10.4 Survival. All representations and warranties contained in Section
10.2 will survive the Closing of this transaction (but only as to the status of
facts as they exist as of the Closing, it being understood that Seller makes no
representations or warranties which would apply to changes or other matters
occurring after the Closing), but shall expire (except for those representations
or warranties for which "Unlimited Survival" is expressly stated in Section
10.2) on the date one year from the date of Closing, and no action on such
representations and warranties may be commenced after any such expiration.
Article XI.
Liability of Seller
Except as may be provided otherwise in this Agreement, including
without limitation (a) the express representations, warranties and covenants of
Seller that are provided herein to survive the Closing and (b) the express
representations, warranties, covenants and indemnities of Seller provided in the
Closing documents (if and when delivered by Seller at Closing), neither Seller
nor any independent property manager which Seller has hired to manage the
Property shall, by entering into this Agreement, become liable for any costs or
expenses incurred by Purchaser subsequent to the date of Closing, including any
labor performed on, or materials furnished to, the Real Property, or for any
leasing commissions or other fees or commissions due for
renewals or extensions of existing leases or otherwise, or for compliance with
any laws, requirements or regulations of, or taxes, assessments or other charges
thereafter due to any governmental authority, or for any other charges or
expenses whatsoever pertaining to the Property or to the ownership, title,
possession, use, or occupancy of the Property, whether or not such costs and
expenses were incurred pursuant to obligations of Purchaser under this Agreement
(including, without limitation, any costs of compliance with presently-existing
and future environmental laws, any environmental remediation costs, and any
costs of, or awards of damages for, damage to the environment, to natural
resources, or to any third party, it being the intent of this Agreement, as
between Purchaser and Seller, to shift all such liability to Purchaser, except
for any liability of Seller under the provisions of Article X hereof).
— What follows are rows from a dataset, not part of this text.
-- ==== Sys2Proof/Word.lean ====
section
/-! DEFINITION. The word types of the model: a byte, a string of bytes, and the sparse map every table of the
state is kept in (a list of key and value pairs in one canonical form; see Machine/SMap.lean). -/
namespace Sys2Proof

/-- One byte. -/
abbrev Byte := BitVec 8

/-- A string of bytes, the first at the lowest address. -/
abbrev Bytes := List Byte

/-- Sparse data by key: keys strictly rising, no entry equal to what an unlisted key reads as. -/
abbrev SMap (α : Type) := List (Nat × α)

end Sys2Proof
end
The
provisions of this Article XI shall survive closing.
Article XII.
Assignment
This Agreement may not be assigned or transferred by Purchaser without
prior written consent of Seller, except that Purchaser may assign this Agreement
to a wholly-owned subsidiary of the Public Employees Retirement System of Ohio
(which subsidiary shall not further assign this Agreement) with notice to, but
not the additional consent of, Seller. No assignment shall relieve Purchaser of
any of its obligations under this Agreement. In the event of any such permitted
assignment, Seller agrees to execute any documents specified by Purchaser to or
in the name of Purchaser's assignee and agrees that all surviving
representations and warranties of Seller hereunder shall be deemed to run in
favor of, and be enforceable by, said assignee as if it were the Purchaser
hereunder. Purchaser hereby agrees, for itself and such
assignee, that any such assignee shall also be bound to the same extent by all
of the surviving obligations, representations, warranties and covenants of
Purchaser. The provisions of this Article XII shall survive the Closing.
Article XIII.
Notices
Except as otherwise provided in this Agreement, any and all notices,
elections, demands, requests and responses thereto permitted or required to be
given under this Agreement shall be in writing, signed by the party giving the
same or by its attorneys, and shall be deemed to have been properly given and
shall be deemed effective upon being (i) personally delivered, or (ii) delivered
to a reputable express overnight delivery service with receipt for delivery,
with delivery to occur only on a Business Day (as hereinafter defined), or (iii)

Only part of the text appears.